After locating the line with "def finite64 (v" in the data that follows, return it and every later line exactly, up to and including the line with "[fits (!bit fl".

Exercise materials START

-- ==== Sys2Proof/Machine/Shapes.lean ====
section
/-!
DEFINITION. The limits of the operators: PARAM lengths, operands, parameter ranges, formats and shapes, with the load code of
each violation (R65, R71, R118 to R142, R150 to R166, R170 to R187, R246, R247). Where a rule states no code, a format or shape
is a reference of the wrong type (REFERENCE) and any other value is out of range (STITCH) (assumption 153).
-/

namespace Sys2Proof.Machine

/-! ### Codes -/

def codeStitch : Nat := 0x07
def codeReference : Nat := 0x08
def codeReduction : Nat := 0x0C

/-- A condition with the code of its violation. -/
abbrev Cond := Bool × Nat

/-- The code of the first condition that does not hold. -/
def firstCode (cs : List Cond) : Option Nat := (cs.find? (fun c => !c.1)).map (·.2)

/-- Conditions on values, and on formats and shapes. -/
def inRange (b : Bool) : Cond := (b, codeStitch)
def fits (b : Bool) : Cond := (b, codeReference)

/-- `lo ≤ v ≤ hi`. -/
def inSpan (lo hi v : Nat) : Bool := decide (lo ≤ v ∧ v ≤ hi)

/-- The PARAM length of an opcode; none for a reserved one (R118, R150, R170, R246, R247). -/
def paramLen (op : Nat) : Option Nat :=
  match op with
  | 0x0100 | 0x0101 | 0x0120 | 0x0131 | 0x0300 | 0x0301 | 0x0302 | 0x0308 | 0x0320 | 0x0331 => some 16
  | 0x0110 | 0x0153 => some 48
  | 0x0121 | 0x0140 | 0x0141 | 0x0142 | 0x0150 | 0x0151 | 0x0152 | 0x0154 | 0x0155 | 0x0156 | 0x0210 | 0x0310 | 0x0330 => some 8
  | 0x0130 | 0x0401 => some 24
  | 0x0200 | 0x0202 | 0x0400 => some 32
  | 0x0201 => some 40
  | _ => none

/-- PARAM bytes that are reserved, as offset and size, by opcode. -/
def paramRsvd (op : Nat) : List (Nat × Nat) :=
  match op with
  | 0x0100 | 0x0101 | 0x0131 => [(2, 2), (12, 4)]
  | 0x0110 => [(2, 2), (12, 4), (23, 1), (33, 15)]
  | 0x0120 => [(10, 6)]
  | 0x0121 | 0x0152 | 0x0210 => [(1, 7)]
  | 0x0130 => [(1, 7), (10, 2), (20, 4)]
  | 0x0140 | 0x0141 | 0x0142 => [(5, 3)]
  | 0x0150 | 0x0156 => [(0, 8)]
  | 0x0151 => [(6, 2)]
  | 0x0154 => [(5, 3)]
  | 0x0155 => [(2, 6)]
  | 0x0200 => [(14, 2), (24, 8)]
  | 0x0201 => [(14, 2), (24, 8), (33, 1), (36, 4)]
  | 0x0202 => [(28, 4)]
  | 0x0300 | 0x0301 | 0x0302 | 0x0331 => [(3, 5)]
  | 0x0308 => [(1, 7)]
  | 0x0310 => [(4, 4)]
  | 0x0320 => [(6, 2)]
  | 0x0330 => [(2, 6)]
  | 0x0400 => [(17, 3)]
  | 0x0401 => [(9, 3)]
  | _ => []

/-- The reserved bytes of PARAM are 0. -/
def rsvdZero (o : GOp) : Bool := (paramRsvd o.opcode).all (fun r => fieldLe o.params r.1 r.2 == 0)

/-! ### Operands -/

/-- Operand `j` is named. -/
def named (o : GOp) (j : Nat) : Bool := o.ins.getD j noneId != noneId

/-- The epilogue operands that EFLAGS name (R121). -/
def epiIns (fl : Nat) : List Nat :=
  (if bit fl 0 then [2] else []) ++ (if bit fl 1 then [3] else []) ++ (if bit fl 2 then [4, 5] else [])

/-- The operands an operator needs, those it may have, and the range of its output count. -/
structure Ports where
  req : List Nat
  opt : List Nat := []
  outs : Nat × Nat := (1, 1)

/-- The ports of an operator. -/
def ports (o : GOp) : Ports :=
  match o.opcode with
  | 0x0100 | 0x0101 | 0x0110 => { req := [0, 1] ++ epiIns (o.p8 1) }
  | 0x0130 => { req := [0, 1] }
  | 0x0140 | 0x0141 | 0x0142 => { req := [0] ++ (if bit (o.p8 4) 0 then [1] else []) ++ (if bit (o.p8 4) 1 then [2] else []) }
  | 0x0152 => { req := List.range o.nIn }
  | 0x0200 => { req := [0, 1, 2] ++ (if o.p8 12 = 3 then [3] else []) }
  | 0x0201 => { req := [0, 1] ++ (if bit (o.p8 32) 1 then [2, 3] else []) }
  | 0x0202 => { req := [0, 1], opt := [2], outs := (1, 2) }
  | 0x0300 => { req := [0, 1], outs := if bit (o.p8 2) 4 then (4, 4) else (2, 2) }
  | 0x0301 => { req := [0, 1], outs := if bit (o.p8 2) 4 then (3, 3) else (2, 2) }
  | 0x0302 => { req := [0, 1], outs := (2, 2) }
  | 0x0308 => { req := [0, 1] ++ (if bit (o.p8 0) 2 then [2] else []) }
  | 0x0310 => { req := [0, 1], opt := [2] }
  | 0x0320 => { req := [0, 1] ++ (if o.p8 5 = 0 then [] else [2, 3]) ++ (if bit (o.p8 1) 3 then [4] else []), outs := (2, 2) }
  | 0x0330 => { req := [0, 1, 2, 3] ++ (if o.p8 1 = 0 then [] else [4, 5]), outs := (2, 2) }
  | 0x0331 => { req := [0, 1, 2, 3, 4], outs := (3, 4) }
  | 0x0400 => { req := [0], outs := (2, 2) }
  | 0x0401 => { req := List.range (o.p8 0 + 1), outs := (3, 3) }
  | _ => { req := [0] }

/-- The operands an operator names are those its PARAM asks for. -/
def portsOk (o : GOp) : List Cond :=
  let p := ports o
  [inRange ((List.range 8).all (fun j => !named o j || p.req.contains j || p.opt.contains j)),
   inRange (inSpan p.outs.1 p.outs.2 o.nOut),
   fits (p.req.all (named o) && o.outs.all (· != noneId))]

/-! ### Tensors -/

/-- A tensor has these extents, the rest 1. -/
def dimsAre (x : GTen) (ds : List Nat) : Bool := (List.range 6).all (fun a => tdim x a == ds.getD a 1)

/-- Two tensors have the same extents. -/
def sameDims (x y : GTen) : Bool := tdims x == tdims y

/-- Two tensors share format, scale and zero point. -/
def sameScale (x y : GTen) : Bool := x.scale == y.scale && x.zp == y.zp && x.perChannel == y.perChannel && (!x.perChannel || x.scaleT == y.scaleT)
def sameQuant (x y : GTen) : Bool := x.fmt == y.fmt && (!isIntFmt x.fmt && x.fmt != 0x04 && x.fmt != 0x05 || sameScale x y)

/-- Formats of a finger operation (R65). -/
def fingerFmts : List Nat := [0x01, 0x02, 0x04, 0x05, 0x06, 0x07, 0x08, 0x09, 0x0A]

/-- Two operands share one finger format; the two FP8 encodings may be mixed (R65, R125). -/
def fingerPair (a b : Nat) : Bool :=
  fingerFmts.contains a && (a == b || [(0x04, 0x05), (0x05, 0x04), (0x06, 0x07), (0x07, 0x06)].contains (a, b))

/-- FP16, BF16, FP32; and every format that holds real numbers. -/
def half32 (f : Nat) : Bool := [0x09, 0x0A, 0x0B].contains f
def floatFmt (f : Nat) : Bool := (elemFmt f).isSome

/-- A vector of `n` channels in a format. -/
def channels (x : GTen) (n fmt : Nat) : Bool := x.fmt == fmt && dimsAre x [n]

/-- An FP32 value that is finite and positive or zero of either sign is excluded: positive and normal. -/
def posNormal32 (v : Nat) : Bool := inSpan 0x00800000 0x7F7FFFFF v
def posNormal64 (v : Nat) : Bool := inSpan (2 ^ 52) (0x7FF0000000000000 - 1) v
def finite32 (v : Nat) : Bool := decide (v / 2 ^ 23 % 256 ≠ 255)
def finite64 (v : Nat) : Bool := decide (v / 2 ^ 52 % 2048 ≠ 2047)
def nonNeg32 (v : Nat) : Bool := finite32 v && (v < 2 ^ 31 || v == 2 ^ 31)
def nonNeg64 (v : Nat) : Bool := finite64 v && (v < 2 ^ 63 || v == 2 ^ 63)

/-! ### The epilogue (R121 to R124) -/

/-- The EPI block at a PARAM offset: `flags` may be set, and an integer operator takes codes 0 to 2 and neither BN nor
RESIDUAL. -/
def epiOk (o : GOp) (at_ : Nat) (flags isInt : Bool) : List Cond :=
  let act := o.p8 at_
  let fl := o.p8 (at_ + 1)
  let used := act = 2 ∨ act = 3
  [inRange (decide (act ≤ 16) && decide (fl ≤ (if flags then 7 else 0))),
   inRange (!isInt || (decide (act ≤ 2) && decide (fl ≤ 1))),
   inRange (act != 2 || !FVal.lt (f32 (o.p32 (at_ + 8))) (f32 (o.p32 (at_ + 4)))),
   inRange (decide used || o.p32 (at_ + 4) == 0), inRange (act == 2 || o.p32 (at_ + 8) == 0)]

/-- The tensors of the epilogue of a product with `n` output channels. -/
def epiTensors (im : Image) (o : GOp) (n : Nat) (isInt : Bool) : List Cond :=
  let fl := o.p8 1
  let t := inTen im o
  let r := t 3
  [fits (!bit fl 0 || channels (t 2) n (if isInt then 0x03 else 0x0B)),
   fits (!bit fl 1 || (floatFmt r.fmt && r.fmt != 0x0C && sameDims r (outTen im o 0))),
   fits (!bit fl 2 || (channels (t 4) n 0x0B && channels (t 5) n 0x0B))]

/-- Weights of a product: the axis of a per-channel scale, the zero point of constants (R68, R119), 2:4 sparsity with the
reduction length `k` (R134). -/
def weightOk (w : GTen) (axis k : Nat) : List Cond :=
  [inRange (!w.perChannel || !isIntFmt w.fmt || w.qaxis == axis), inRange (w.role != 1 || w.zp == 0),
   inRange (!w.sparse || k % 8 == 0)]

/-- The reduction lengths of R71, R125 and R128. -/
def reductionOk (isInt : Bool) (k : Nat) : List Cond :=
  if isInt then [(decide (k ≤ 2 ^ 24), codeReduction)] else [inRange (decide (k ≤ 2 ^ 22))]

/-! ### Products and convolutions (R125, R127 to R132) -/

def matmulOk (im : Image) (o : GOp) : List Cond :=
  let a := inTen im o 0
  let b := inTen im o 1
  let out := outTen im o 0
  let k := tdim a 0
  let isInt := isIntFmt a.fmt
  [fits (fingerPair a.fmt b.fmt)] ++ epiOk o 0 true isInt ++ weightOk b 1 k ++ reductionOk isInt k
    ++ [inRange (decide (tdim a 1 ≤ 2 ^ 20 ∧ tdim b 1 ≤ 2 ^ 20)), fits (tdim b 0 == k),
        fits (dimsAre out ([tdim b 1, tdim a 1] ++ (tdims a).drop 2)),
        fits (((tdims a).zip (tdims b)).drop 2 |>.all (fun p => p.2 == p.1 || p.2 == 1)),
        fits (o.opcode != 0x0101 || (b.role == 1 && b.rank == 2 && a.rank == 2)), fits (out.fmt != 0x0D)]
    ++ epiTensors im o (tdim b 1) isInt

/-- One padded axis: the padding amounts below the effective extent, inSpan the mode's limit (R128, R129). -/
def padOk (mode n before after most : Nat) : Bool :=
  decide (before ≤ most ∧ after ≤ most) && (mode != 2 || decide (before + 1 ≤ n ∧ after + 1 ≤ n))
    && (mode != 3 || decide (before ≤ n ∧ after ≤ n))

/-- The output extent of a window along an axis (R128). -/
def windowOut (n before after e stride : Nat) : Nat := if n + before + after < e then 0 else (n + before + after - e) / stride + 1

/-- Extents and paddings along an axis of a feature map: at least one output position, equal to the output's extent. -/
def windowOk (mode n before after e stride out : Nat) : List Cond :=
  let w := windowOut n before after e (max 1 stride)
  [inRange (padOk mode n before after (e - 1)), inRange (decide (1 ≤ w)), fits (w == out)]

def convOk (im : Image) (o : GOp) : List Cond :=
  let x := inTen im o 0
  let w := inTen im o 1
  let out := outTen im o 0
  let g := o.p32 28
  let ci := tdim x 0 / max 1 g
  let k := ci * o.p8 16 * o.p8 17
  let isInt := isIntFmt x.fmt
  let eh := extentOf o 0
  let ew := extentOf o 1
  [inRange ([16, 17, 18, 19, 20, 21].all (fun i => inSpan 1 16 (o.p8 i))), inRange (decide (o.p8 22 ≤ 3 ∧ o.p8 32 ≤ 3)),
   inRange (inSpan 1 65535 g), inRange (decide (eh ≤ 64 ∧ ew ≤ 64)),
   inRange (decide (tdim x 1 ≤ 16384 ∧ tdim x 2 ≤ 16384 ∧ tdim x 0 ≤ 65535 ∧ tdim out 0 ≤ 65535 ∧ tdim x 3 ≤ 4096)),
   inRange (decide (tdim x 0 % max 1 g = 0 ∧ tdim out 0 % max 1 g = 0)), fits (fingerPair x.fmt w.fmt),
   fits (dimsAre w [ci, o.p8 17, o.p8 16, tdim out 0]), fits (dimsAre out [tdim out 0, tdim out 1, tdim out 2, tdim x 3]),
   fits (dimsAre x ((tdims x).take 4))]
    ++ windowOk (o.p8 22) (tdim x 2) (o.p8 24) (o.p8 25) eh (o.p8 18) (tdim out 2)
    ++ windowOk (o.p8 22) (tdim x 1) (o.p8 26) (o.p8 27) ew (o.p8 19) (tdim out 1)
    ++ epiOk o 0 true isInt ++ weightOk w 3 k ++ reductionOk isInt k
    ++ [inRange (!w.sparse || decide (o.p8 32 ≤ 1)), inRange ((mapOf im true o).isSome)]
    ++ epiTensors im o (tdim out 0) isInt

/-! ### Pooling, element-wise, normalization, data movement (R135 to R142) -/

def poolOk (im : Image) (o : GOp) : List Cond :=
  let x := inTen im o 0
  let out := outTen im o 0
  let free := isIntFmt x.fmt && (o.p8 0 == 2 || o.p8 0 == 3) && out.fmt == x.fmt
  let quant := fits (sameQuant x out || free)
  if o.opcode = 0x0121 then
    [inRange (o.p8 0 == 0 || o.p8 0 == 2), quant, fits (dimsAre out [tdim x 0, 1, 1, tdim x 3])]
  else
    [inRange (decide (o.p8 0 ≤ 3 ∧ o.p8 9 ≤ 1)), inRange ([1, 2, 3, 4].all (fun i => inSpan 1 32 (o.p8 i))), quant,
     fits (dimsAre out [tdim x 0, tdim out 1, tdim out 2, tdim x 3])]
      ++ windowOk 0 (tdim x 2) (o.p8 5) (o.p8 6) (o.p8 1) (o.p8 3) (tdim out 2)
      ++ windowOk 0 (tdim x 1) (o.p8 7) (o.p8 8) (o.p8 2) (o.p8 4) (tdim out 1)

Exercise materials END

Written answer
def finite64 (v : Nat) : Bool := decide (v / 2 ^ 52 % 2048 ≠ 2047)
def nonNeg32 (v : Nat) : Bool := finite32 v && (v < 2 ^ 31 || v == 2 ^ 31)
def nonNeg64 (v : Nat) : Bool := finite64 v && (v < 2 ^ 63 || v == 2 ^ 63)

/-! ### The epilogue (R121 to R124) -/

/-- The EPI block at a PARAM offset: `flags` may be set, and an integer operator takes codes 0 to 2 and neither BN nor
RESIDUAL. -/
def epiOk (o : GOp) (at_ : Nat) (flags isInt : Bool) : List Cond :=
  let act := o.p8 at_
  let fl := o.p8 (at_ + 1)
  let used := act = 2 ∨ act = 3
  [inRange (decide (act ≤ 16) && decide (fl ≤ (if flags then 7 else 0))),
   inRange (!isInt || (decide (act ≤ 2) && decide (fl ≤ 1))),
   inRange (act != 2 || !FVal.lt (f32 (o.p32 (at_ + 8))) (f32 (o.p32 (at_ + 4)))),
   inRange (decide used || o.p32 (at_ + 4) == 0), inRange (act == 2 || o.p32 (at_ + 8) == 0)]

/-- The tensors of the epilogue of a product with `n` output channels. -/
def epiTensors (im : Image) (o : GOp) (n : Nat) (isInt : Bool) : List Cond :=
  let fl := o.p8 1
  let t := inTen im o
  let r := t 3
  [fits (!bit fl 0 || channels (t 2) n (if isInt then 0x03 else 0x0B)),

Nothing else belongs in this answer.